If the annual revenue for any year has fallen short of the undertaken amount, the Vendors, the Existing Shareholder and the Guarantors shall indemnify the Purchaser as follows:

Indemnity amount = (the aggregate revenue undertaken amount for the relevant year - the aggregate actual revenue for the relevant year) ÷ the aggregate revenue undertaken amount of RMB1,965,530,000 x (the base consideration amount - consideration adjustment amount) - aggregated indemnity paid.

If the revenue for a relevant year exceeds the undertaken amount, the surplus amount will be carried forward to the remaining performance undertaken period.

Conditions precedent

The Equity Transfer Agreement is subject to, among others, the following conditions:

  1. the parties having completed their respective internal approvals and have obtained all consents or approvals that may be needed from third party for the transactions contemplated under the Equity Transfer Agreement;
  2. the Target Company having notified its lending banks and have obtained their written consents with respect to the transactions contemplated under the Equity Transfer Agreement;
  3. there has not been any material adverse event to the Target Company from the date of the Equity Transfer Agreement to completion;
  4. the Guarantors, the Vendors and the Existing Shareholder having provided written confirmations of no dispute on the distribution of the prior profit of the Target Company;
  5. the Guarantors, the Vendors and the Existing Shareholder having provided a written undertaking regarding the inconsistency between the Target Company's management personnel record; and
  6. the Existing Shareholder, the Vendors and the Purchaser have obtained necessary approvals from the relevant governmental departments within 30 days from the signing date of the Equity Transfer Agreement with respect to the transaction contemplated thereunder.

The Purchaser may waive the above conditions precedent. The conditions precedent shall be fulfilled by 30 April 2021 and may be extended with the approval of the Purchaser.

INFORMATION ABOUT THE TARGET COMPANY

The Target Company is an urban and rural environmental sanitation integrated services company based in Shenzhen and has around 57 projects under its management as at the date of this announcement.

3

According to the financial information provided by the Target Company, the consolidated financial statements of the Target Group for the two years ended 31 December 2020 are as follows:

For the year ended 31 December

2019

2020

unaudited

unaudited

RMB

RMB

Net profit before tax

14,375,147.09

64,300,000.00

Net profit after tax

13,018,830.12

54,655,000.00

The net asset value of the Target Company as at 31 December 2020 was approximately RMB132,268,959.44. After the completion of the transaction, the Purchaser will hold 67% equity interests in the registered capital of the Target Company, with the Existing Shareholder holding the remaining 33% equity interests in the Target Company.

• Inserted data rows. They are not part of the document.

-- ==== Sys2Proof/Laws/PerInstr.lean ====
section
/-! SUPPORT. What is true of each command as syntax: which commands a transaction of the cell port can stand for, and that they are well-formed. -/

namespace Sys2Proof.Laws

/-- The commands that the end of a transaction stands for: those of R181, and the three of R178. -/
def endsTransaction : Instr → Bool
  | .powerOnReset | .forwardPulse | .reversePulse | .indexMark | .loopStopped | .gateEyeRise | .gateEyeFall
  | .gateEdgeAccepted | .gateCleared | .edgeExpired | .scannerReport _ | .reportGapTimeout | .lineFree
  | .sendAttempt | .arbitrationEnd _ | .frameReceived _ _ | .frameEnd _ _ | .heldOwnFrameEnters | .lineStuck
  | .lineStuckEnd | .frameHandled | .dwellEnd | .windowClosedMissed | .confirmEyeRise | .confirmEyeFall
  | .confirmEdge | .confirmCleared | .divertJam | .placeReadyRise _ | .placeReadyFall _ | .placeReadyTimer _
  | .watchdogExpiry | .transactionStart | .startBitBegins | .scannerCharacter _ => false
  | .transactionIncomplete _ | .checkError _ | .unknownCommand _ | .nop | .keepalive | .clearFaults
  | .armWatchdog | .hallSize _ _ | .stationEntry _ _ _ | .ownSetup _ _ _ _ | .timing _ | .faultPolicy _ _ _ _ _
  | .go | .withdraw | .rejoin | .restart | .openPlan _ _ _ | .addLine _ _ _ _ | .commitPlan | .abandonPlan
  | .cancelPallet _ | .releasePallet _ | .placed _ | .removeCase _ _ | .acceptSuspect _ | .readNotice
  | .readPallet _ | .readLine _ _ _ | .readStagingByArrival _ | .readStagingByIndex _ | .readStagingSummary _
  | .readClaims _ | .readView _ | .readRoster _ | .readFaults | .setCounter _ _ _ _ | .readCounter _ => true

/-- A command that the bytes of a transaction stand for (R176, R178) is one of the cell port's, and is well-formed. -/
def CommandFrame.Statement (i : Instr) : Prop :=
  ∀ f : List Byte, decodeCommandFrame f = i → endsTransaction i = true ∧ i.wellFormed = true

/-- A code that is in the table of R181 decodes whatever the other bytes are. -/
theorem decodeCommand_isSome_head (f : List Byte) :
    (decodeCommand f).isSome = (decodeCommand [f.headD 0]).isSome := by
  unfold decodeCommand
  simp only [List.headD_cons]
  split <;> rfl

theorem decodeReadStaging_law (m : Byte) (v : BitVec 16) :
    endsTransaction (decodeReadStaging m v) = true ∧ (decodeReadStaging m v).wellFormed = true := by
  unfold decodeReadStaging
  split
  · exact ⟨rfl, rfl⟩
  · split
    · exact ⟨rfl, rfl⟩
    · rename_i h0 h1
      refine ⟨rfl, decide_eq_true ?_⟩
      have h0' : m.toNat ≠ 0 := fun h => h0 (BitVec.eq_of_toNat_eq (by simpa using h))
      have h1' : m.toNat ≠ 1 := fun h => h1 (BitVec.eq_of_toNat_eq (by simpa using h))
      omega

theorem decodeCommand_law (f : List Byte) (i : Instr) (h : decodeCommand f = some i) :
    endsTransaction i = true ∧ i.wellFormed = true := by
  unfold decodeCommand at h
  split at h
  all_goals first
    | (rw [Option.some.injEq] at h; subst h; first | exact ⟨rfl, rfl⟩ | exact decodeReadStaging_law _ _)
    | exact absurd h (by simp)

/-- The law of every command, from which each constructor's follows. -/
theorem commandFrame_law (i : Instr) : CommandFrame.Statement i := by
  intro f h
  subst h
  unfold decodeCommandFrame
  split
  · exact ⟨rfl, decide_eq_true (by omega)⟩
  · rename_i hl
    split
    · rename_i hc
      refine ⟨rfl, ?_⟩
      simp only [Instr.wellFormed, hc, Bool.and_eq_true, decide_eq_true_eq]
      exact ⟨by omega, rfl⟩
    · cases hd : decodeCommand f with
      | some i => exact decodeCommand_law f i hd
      | none =>
        refine ⟨rfl, ?_⟩
        have := decodeCommand_isSome_head f
        rw [hd] at this
        simp only [Option.getD_none, Instr.wellFormed]
        exact Option.isNone_iff_eq_none.2 (Option.not_isSome_iff_eq_none.1 (by rw [← this]; simp))

theorem CommandFrame.powerOnReset : CommandFrame.Statement (.powerOnReset) := commandFrame_law _
theorem CommandFrame.forwardPulse : CommandFrame.Statement (.forwardPulse) := commandFrame_law _
theorem CommandFrame.reversePulse : CommandFrame.Statement (.reversePulse) := commandFrame_law _
theorem CommandFrame.indexMark : CommandFrame.Statement (.indexMark) := commandFrame_law _
theorem CommandFrame.loopStopped : CommandFrame.Statement (.loopStopped) := commandFrame_law _
theorem CommandFrame.gateEyeRise : CommandFrame.Statement (.gateEyeRise) := commandFrame_law _
theorem CommandFrame.gateEyeFall : CommandFrame.Statement (.gateEyeFall) := commandFrame_law _
theorem CommandFrame.gateEdgeAccepted : CommandFrame.Statement (.gateEdgeAccepted) := commandFrame_law _
theorem CommandFrame.gateCleared : CommandFrame.Statement (.gateCleared) := commandFrame_law _
theorem CommandFrame.edgeExpired : CommandFrame.Statement (.edgeExpired) := commandFrame_law _
theorem CommandFrame.scannerReport (chars : List ScanChar) : CommandFrame.Statement (.scannerReport chars) := commandFrame_law _
theorem CommandFrame.reportGapTimeout : CommandFrame.Statement (.reportGapTimeout) := commandFrame_law _
theorem CommandFrame.lineFree : CommandFrame.Statement (.lineFree) := commandFrame_law _
theorem CommandFrame.sendAttempt : CommandFrame.Statement (.sendAttempt) := commandFrame_law _
theorem CommandFrame.arbitrationEnd (read : List Byte) : CommandFrame.Statement (.arbitrationEnd read) := commandFrame_law _
theorem CommandFrame.frameReceived (bytes : List Byte) (lengthError : Bool) : CommandFrame.Statement (.frameReceived bytes lengthError) := commandFrame_law _
theorem CommandFrame.frameEnd (accept refuse : Bool) : CommandFrame.Statement (.frameEnd accept refuse) := commandFrame_law _
theorem CommandFrame.heldOwnFrameEnters : CommandFrame.Statement (.heldOwnFrameEnters) := commandFrame_law _
theorem CommandFrame.lineStuck : CommandFrame.Statement (.lineStuck) := commandFrame_law _
theorem CommandFrame.lineStuckEnd : CommandFrame.Statement (.lineStuckEnd) := commandFrame_law _
theorem CommandFrame.frameHandled : CommandFrame.Statement (.frameHandled) := commandFrame_law _
theorem CommandFrame.dwellEnd : CommandFrame.Statement (.dwellEnd) := commandFrame_law _
theorem CommandFrame.windowClosedMissed : CommandFrame.Statement (.windowClosedMissed) := commandFrame_law _
theorem CommandFrame.confirmEyeRise : CommandFrame.Statement (.confirmEyeRise) := commandFrame_law _
theorem CommandFrame.confirmEyeFall : CommandFrame.Statement (.confirmEyeFall) := commandFrame_law _
theorem CommandFrame.confirmEdge : CommandFrame.Statement (.confirmEdge) := commandFrame_law _
theorem CommandFrame.confirmCleared : CommandFrame.Statement (.confirmCleared) := commandFrame_law _
theorem CommandFrame.divertJam : CommandFrame.Statement (.divertJam) := commandFrame_law _
theorem CommandFrame.placeReadyRise (p : Fin 4) : CommandFrame.Statement (.placeReadyRise p) := commandFrame_law _
theorem CommandFrame.placeReadyFall (p : Fin 4) : CommandFrame.Statement (.placeReadyFall p) := commandFrame_law _
theorem CommandFrame.placeReadyTimer (p : Fin 4) : CommandFrame.Statement (.placeReadyTimer p) := commandFrame_law _
theorem CommandFrame.watchdogExpiry : CommandFrame.Statement (.watchdogExpiry) := commandFrame_law _
theorem CommandFrame.transactionStart : CommandFrame.Statement (.transactionStart) := commandFrame_law _
theorem CommandFrame.transactionIncomplete (bits : Nat) : CommandFrame.Statement (.transactionIncomplete bits) := commandFrame_law _
theorem CommandFrame.checkError (frame : List Byte) : CommandFrame.Statement (.checkError frame) := commandFrame_law _
theorem CommandFrame.unknownCommand (code : Byte) : CommandFrame.Statement (.unknownCommand code) := commandFrame_law _
theorem CommandFrame.nop : CommandFrame.Statement (.nop) := commandFrame_law _
theorem CommandFrame.keepalive : CommandFrame.Statement (.keepalive) := commandFrame_law _
theorem CommandFrame.clearFaults : CommandFrame.Statement (.clearFaults) := commandFrame_law _
theorem CommandFrame.armWatchdog : CommandFrame.Statement (.armWatchdog) := commandFrame_law _
theorem CommandFrame.hallSize (slots : BitVec 10) (pitch : BitVec 11) : CommandFrame.Statement (.hallSize slots pitch) := commandFrame_law _
theorem CommandFrame.stationEntry (id : BitVec 4) (gate : BitVec 19) (divert : BitVec 19) : CommandFrame.Statement (.stationEntry id gate divert) := commandFrame_law _
theorem CommandFrame.ownSetup (id : BitVec 4) (forms : BitVec 6) (staging : BitVec 4) (reserve : BitVec 4) : CommandFrame.Statement (.ownSetup id forms staging reserve) := commandFrame_law _
theorem CommandFrame.timing (t : TimingParams) : CommandFrame.Statement (.timing t) := commandFrame_law _
theorem CommandFrame.faultPolicy (scope : BitVec 1) (recovery : BitVec 1) (mode : BitVec 2) (lower : BitVec 10) (upper : BitVec 13) : CommandFrame.Statement (.faultPolicy scope recovery mode lower upper) := commandFrame_law _
theorem CommandFrame.go : CommandFrame.Statement (.go) := commandFrame_law _
theorem CommandFrame.withdraw : CommandFrame.Statement (.withdraw) := commandFrame_law _
theorem CommandFrame.rejoin : CommandFrame.Statement (.rejoin) := commandFrame_law _
theorem CommandFrame.restart : CommandFrame.Statement (.restart) := commandFrame_law _
theorem CommandFrame.openPlan (place : BitVec 8) (orderRef : BitVec 32) (tierCount : BitVec 8) : CommandFrame.Statement (.openPlan place orderRef tierCount) := commandFrame_law _
theorem CommandFrame.addLine (tier : BitVec 8) (article : BitVec 24) (form : BitVec 8) (quantity : BitVec 8) : CommandFrame.Statement (.addLine tier article form quantity) := commandFrame_law _
theorem CommandFrame.commitPlan : CommandFrame.Statement (.commitPlan) := commandFrame_law _
theorem CommandFrame.abandonPlan : CommandFrame.Statement (.abandonPlan) := commandFrame_law _
theorem CommandFrame.cancelPallet (place : BitVec 8) : CommandFrame.Statement (.cancelPallet place) := commandFrame_law _
theorem CommandFrame.releasePallet (place : BitVec 8) : CommandFrame.Statement (.releasePallet place) := commandFrame_law _
theorem CommandFrame.placed (arrival : BitVec 16) : CommandFrame.Statement (.placed arrival) := commandFrame_law _
theorem CommandFrame.removeCase (arrival : BitVec 16) (reason : BitVec 8) : CommandFrame.Statement (.removeCase arrival reason) := commandFrame_law _
theorem CommandFrame.acceptSuspect (arrival : BitVec 16) : CommandFrame.Statement (.acceptSuspect arrival) := commandFrame_law _
theorem CommandFrame.readNotice : CommandFrame.Statement (.readNotice) := commandFrame_law _
theorem CommandFrame.readPallet (place : BitVec 8) : CommandFrame.Statement (.readPallet place) := commandFrame_law _
theorem CommandFrame.readLine (place : BitVec 8) (tier : BitVec 8) (line : BitVec 8) : CommandFrame.Statement (.readLine place tier line) := commandFrame_law _
theorem CommandFrame.readStagingByArrival (value : BitVec 16) : CommandFrame.Statement (.readStagingByArrival value) := commandFrame_law _
theorem CommandFrame.readStagingByIndex (value : BitVec 16) : CommandFrame.Statement (.readStagingByIndex value) := commandFrame_law _
theorem CommandFrame.readStagingSummary (mode : BitVec 8) : CommandFrame.Statement (.readStagingSummary mode) := commandFrame_law _
theorem CommandFrame.readClaims (index : BitVec 8) : CommandFrame.Statement (.readClaims index) := commandFrame_law _
theorem CommandFrame.readView (slot : BitVec 16) : CommandFrame.Statement (.readView slot) := commandFrame_law _
theorem CommandFrame.readRoster (id : BitVec 8) : CommandFrame.Statement (.readRoster id) := commandFrame_law _
theorem CommandFrame.readFaults : CommandFrame.Statement (.readFaults) := commandFrame_law _
theorem CommandFrame.setCounter (counter : BitVec 8) (event : BitVec 8) (filterKind : BitVec 8) (filterValue : BitVec 8) : CommandFrame.Statement (.setCounter counter event filterKind filterValue) := commandFrame_law _
theorem CommandFrame.readCounter (counter : BitVec 8) : CommandFrame.Statement (.readCounter counter) := commandFrame_law _
theorem CommandFrame.startBitBegins : CommandFrame.Statement (.startBitBegins) := commandFrame_law _
theorem CommandFrame.scannerCharacter (c : ScanChar) : CommandFrame.Statement (.scannerCharacter c) := commandFrame_law _

end Sys2Proof.Laws
end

The Target Company will become a subsidiary of the Company, and its financial statements will be consolidated with that of the Group.

REASONS FOR THE ACQUISITION

The Group is a leading comprehensive property management and community living service provider in the PRC and provides property management services in over 100 cities across 26 provinces in the PRC. As at 31 December 2020, the Group has contracted GFA of approximately 201.1 million sq.m. with an aggregate GFA under management of 146.1 million sq.m..

The Acquisition will be complementary to the Group's existing operation and business layout, consolidate its existing advantageous position, generate synergies, and accelerate the Company's development and create greater value.

Given that the Acquisition was made on normal commercial terms and are fair and reasonable, the Directors (including the independent non-executive Directors) consider that the Acquisition was fair and reasonable and in the interests of the Company and its Shareholders as a whole.

INFORMATION ABOUT THE PARTIES

The Company

The Company is an investment holding company and the Group is principally engaged in the provision of property management services, community value-added services and value-added services to non- property owners.

The Purchaser

The Purchaser is principally engaged in the provision of property management services, community value-added services and value-added services to non-property owners.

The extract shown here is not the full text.